13145 instruct tlsLoadP(eRegP dst, eFlagsReg cr) %{
13146 match(Set dst (ThreadLocal));
13147 effect(DEF dst, KILL cr);
13148
13149 format %{ "MOV $dst, Thread::current()" %}
13150 ins_encode %{
13151 Register dstReg = as_Register($dst$$reg);
13152 __ get_thread(dstReg);
13153 %}
13154 ins_pipe( ialu_reg_fat );
13155 %}
13156
13157
13158
13159 //----------PEEPHOLE RULES-----------------------------------------------------
13160 // These must follow all instruction definitions as they use the names
13161 // defined in the instructions definitions.
13162 //
13163 // peepmatch ( root_instr_name [preceding_instruction]* );
13164 //
13165 // peepconstraint %{
13166 // (instruction_number.operand_name relational_op instruction_number.operand_name
13167 // [, ...] );
13168 // // instruction numbers are zero-based using left to right order in peepmatch
13169 //
13170 // peepreplace ( instr_name ( [instruction_number.operand_name]* ) );
13171 // // provide an instruction_number.operand_name for each operand that appears
13172 // // in the replacement instruction's match rule
13173 //
13174 // ---------VM FLAGS---------------------------------------------------------
13175 //
13176 // All peephole optimizations can be turned off using -XX:-OptoPeephole
13177 //
13178 // Each peephole rule is given an identifying number starting with zero and
13179 // increasing by one in the order seen by the parser.

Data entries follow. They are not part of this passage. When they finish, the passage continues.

-- ==== Sys2Proof/Machine/Sha3.lean ====
section
/-! DEFINITION. SHA3-256, which attestation measures with (R407). The spec names the function and does not restate it: it is FIPS 202's.
[PRESUMED, log 65] -/
namespace Sys2Proof.Machine

/-- One step of the eight-bit shift register whose lowest bits make the round constants. -/
def keccakShift (r : BitVec 8) : BitVec 8 := (r <<< 1) ^^^ (if r.msb then 0x71 else 0)

/-- The shift register after seven more steps, and the constant those steps make: the bit of step j stands at bit 2^j − 1. -/
def keccakConst (r : BitVec 8) : BitVec 8 × Word :=
  (List.range 7).foldl (fun q j => (keccakShift q.1, if q.1.getLsbD 0 then q.2 ||| BitVec.ofNat 64 (2 ^ (2 ^ j - 1)) else q.2)) (r, 0)

/-- The walk of ρ and π from one lane, lanes numbered by row and then by column: the lane moved, where it goes, and by how much it rotates,
which after t moves is the sum of 1 to t. -/
def keccakWalk : Nat → Nat → Nat → List (Nat × Nat × Nat)
  | 0, _, _ => []
  | n + 1, i, t =>
    let j := 5 * ((2 * (i % 5) + 3 * (i / 5)) % 5) + i / 5
    (i, j, t * (t + 1) / 2 % 64) :: keccakWalk n j (t + 1)

/-- The parity of a column. -/
def keccakParity (a : List Word) (x : Nat) : Word := (List.range 5).foldl (fun v y => v ^^^ a.getD (5 * y + x % 5) 0) 0

/-- θ: each lane takes the parities of the column before it and, rotated, of the one after it. -/
def keccakTheta (a : List Word) : List Word :=
  let p := (List.range 5).map fun x => keccakParity a (x + 4) ^^^ (keccakParity a (x + 1)).rotateLeft 1
  a.zipIdx.map fun (v, i) => v ^^^ p.getD (i % 5) 0

/-- ρ and π: every lane but the first moves on along the walk from lane 1, rotated. -/
def keccakMove (a : List Word) : List Word :=
  (keccakWalk 24 1 1).foldl (fun b m => b.set m.2.1 ((a.getD m.1 0).rotateLeft m.2.2)) a

/-- χ: each lane takes the two after it in its row. -/
def keccakChi (a : List Word) : List Word :=
  let row := fun i k => a.getD (5 * (i / 5) + (i + k) % 5) 0
  a.zipIdx.map fun (v, i) => v ^^^ (row i 2 &&& ~~~row i 1)

/-- A round, with ι's constant for the first lane. -/
def keccakRound (q : BitVec 8 × List Word) : BitVec 8 × List Word :=
  let (r, c) := keccakConst q.1
  (r, (keccakChi (keccakMove (keccakTheta q.2))).modifyHead (· ^^^ c))

/-- Keccak-f[1600]: 24 rounds. [PRESUMED, log 65] -/
def keccak (a : List Word) : List Word := ((List.range 24).foldl (fun q _ => keccakRound q) (1, a)).2

/-- Bytes as lanes, the first byte lowest. -/
def lanesOf : Nat → List Byte → List Word
  | 0, _ => []
  | n + 1, bs => BitVec.ofNat 64 (leNat (bs.take 8)) :: lanesOf n (bs.drop 8)

/-- The message padded to whole blocks of 136 bytes: the suffix 01, then a one, zeros, and a one in the block's last bit. -/
def sha3Pad (m : List Byte) : List Byte :=
  let q := 136 - m.length % 136
  m ++ (if q = 1 then [0x86] else 0x06 :: List.replicate (q - 2) 0 ++ [0x80])

/-- A block taken into the lanes. -/
def sha3Block (a : List Word) (block : List Byte) : List Word :=
  keccak ((lanesOf 25 block).zipWith (· ^^^ ·) a)

/-- The blocks absorbed, in order. -/
def sha3Absorb : Nat → List Byte → List Word → List Word
  | 0, _, a => a
  | n + 1, bs, a => sha3Absorb n (bs.drop 136) (sha3Block a (bs.take 136))

/-- SHA3-256: 32 bytes, the first lowest. [PRESUMED, log 65] -/
def sha3 (m : List Byte) : BitVec 256 :=
  let p := sha3Pad m
  BitVec.ofNat 256 (packElems 64 (((sha3Absorb (p.length / 136) p (List.replicate 25 0)).take 4).map (·.toNat)))

end Sys2Proof.Machine
end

An individual peephole
13180 // can be enabled, and all others disabled, by using -XX:OptoPeepholeAt=#
13181 // on the command-line.
13182 //
13183 // ---------CURRENT LIMITATIONS----------------------------------------------
13184 //
13185 // Only match adjacent instructions in same basic block
13186 // Only equality constraints
13187 // Only constraints between operands, not (0.dest_reg == EAX_enc)
13188 // Only one replacement instruction
13189 //
13190 // ---------EXAMPLE----------------------------------------------------------
13191 //
13192 // // pertinent parts of existing instructions in architecture description
13193 // instruct movI(rRegI dst, rRegI src) %{
13194 // match(Set dst (CopyI src));
13195 // %}
13196 //
13197 // instruct incI_eReg(rRegI dst, immI1 src, eFlagsReg cr) %{
13198 // match(Set dst (AddI dst src));
13199 // effect(KILL cr);
13200 // %}
13201 //
13202 // // Change (inc mov) to lea
13203 // peephole %{
13204 // // increment preceeded by register-register move
13205 // peepmatch ( incI_eReg movI );
13206 // // require that the destination register of the increment
13207 // // match the destination register of the move
13208 // peepconstraint ( 0.dst == 1.dst );
13209 // // construct a replacement instruction that sets
13210 // // the destination to ( move's source register + one )
13211 // peepreplace ( leaI_eReg_immI( 0.dst 1.src 0.src ) );
13212 // %}
13213 //
13214 // Implementation no longer uses movX instructions since
13215 // machine-independent system no longer uses CopyX nodes.
13216 //
13217 // peephole %{
13218 // peepmatch ( incI_eReg movI );
13219 // peepconstraint ( 0.dst == 1.dst );
13220 // peepreplace ( leaI_eReg_immI( 0.dst 1.src 0.src ) );
13221 // %}
13222 //
13223 // peephole %{
13224 // peepmatch ( decI_eReg movI );
13225 // peepconstraint ( 0.dst == 1.dst );
13226 // peepreplace ( leaI_eReg_immI( 0.dst 1.src 0.src ) );
13227 // %}
13228 //
13229 // peephole %{
13230 // peepmatch ( addI_eReg_imm movI );
13231 // peepconstraint ( 0.dst == 1.dst );
13232 // peepreplace ( leaI_eReg_immI( 0.dst 1.src 0.src ) );
13233 // %}
13234 //
13235 // peephole %{
13236 // peepmatch ( addP_eReg_imm movP );
13237 // peepconstraint ( 0.dst == 1.dst );
13238 // peepreplace ( leaP_eReg_immI( 0.dst 1.src 0.src ) );
13239 // %}
13240
13241 // // Change load of spilled value to only a spill
13242 // instruct storeI(memory mem, rRegI src) %{
13243 // match(Set mem (StoreI mem src));
13244 // %}
13245 //
13246 // instruct loadI(rRegI dst, memory mem) %{
13247 // match(Set dst (LoadI mem));
13248 // %}
13249 //
13250 peephole %{
13251 peepmatch ( loadI storeI );
13252 peepconstraint ( 1.src == 0.dst, 1.mem == 0.mem );
13253 peepreplace ( storeI( 1.mem 1.mem 1.src ) );
13254 %}
13255
13256 //----------SMARTSPILL RULES---------------------------------------------------
13257 // These must follow all instruction definitions as they use the names
13258 // defined in the instructions definitions.